#### [What to do]
Find the string "decode" in the records. Copy every line it appears in.

Collected data entries:

──────

-- ==== Sys2Proof/Machine/Engine.lean ====
section
/-! DEFINITION. The two agents of 20_memory.md R75: the engine, which runs the latched command as one atomic step, and
the outside world, whose inputs come one at a time; and which of them moves next. -/

namespace Sys2Proof.Machine

/-- The engine runs the word in CMDL: the decode checks, then the command (30_encoding.md R96). -/
def runCommand (s : State) : Host.Outcome State Fault Refusal :=
  match decode s.cmdl with
  | .ok i => exec i s
  | .error _ => finish (.failed (illegalCommand s) s)

/-- The host polls STATUS once; while BUSY = 1 it goes on polling (30_encoding.md R98). -/
def waitPoll (s : State) : State :=
  if s.busy then { hostRead .word (registerOffset .status) s with events := .wait :: s.events }
  else hostRead .word (registerOffset .status) s

/-- The effect of one input. A change of the module source while BUSY = 1 makes the command's module reads free
(20_memory.md R73). -/
def handleEvent (e : Event) (s : State) : State :=
  match e with
  | .access a => hostAccess a s
  | .wait => waitPoll s
  | .hardReset => resetBlock s
  | .setModules grid => { s with modules := grid, drift := s.drift || s.busy }

/-- The next input takes effect. With none to come the block holds its state (60_exceptions.md R246). -/
def takeInput (s : State) : State :=
  match s.events with
  | [] => s
  | e :: rest => handleEvent e { s with events := rest, lag := s.lag - 1 }

/-- The engine moves when a command is in flight and its latency is over, or nothing else is to come
(70_reset_and_hazards.md R268; log entry 3). -/
def engineMoves (s : State) : Bool := s.busy && (s.lag == 0 || s.events.isEmpty)

end Sys2Proof.Machine
end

──────

#### [Task solution]
/-- The engine runs the word in CMDL: the decode checks, then the command (30_encoding.md R96). -/
  match decode s.cmdl with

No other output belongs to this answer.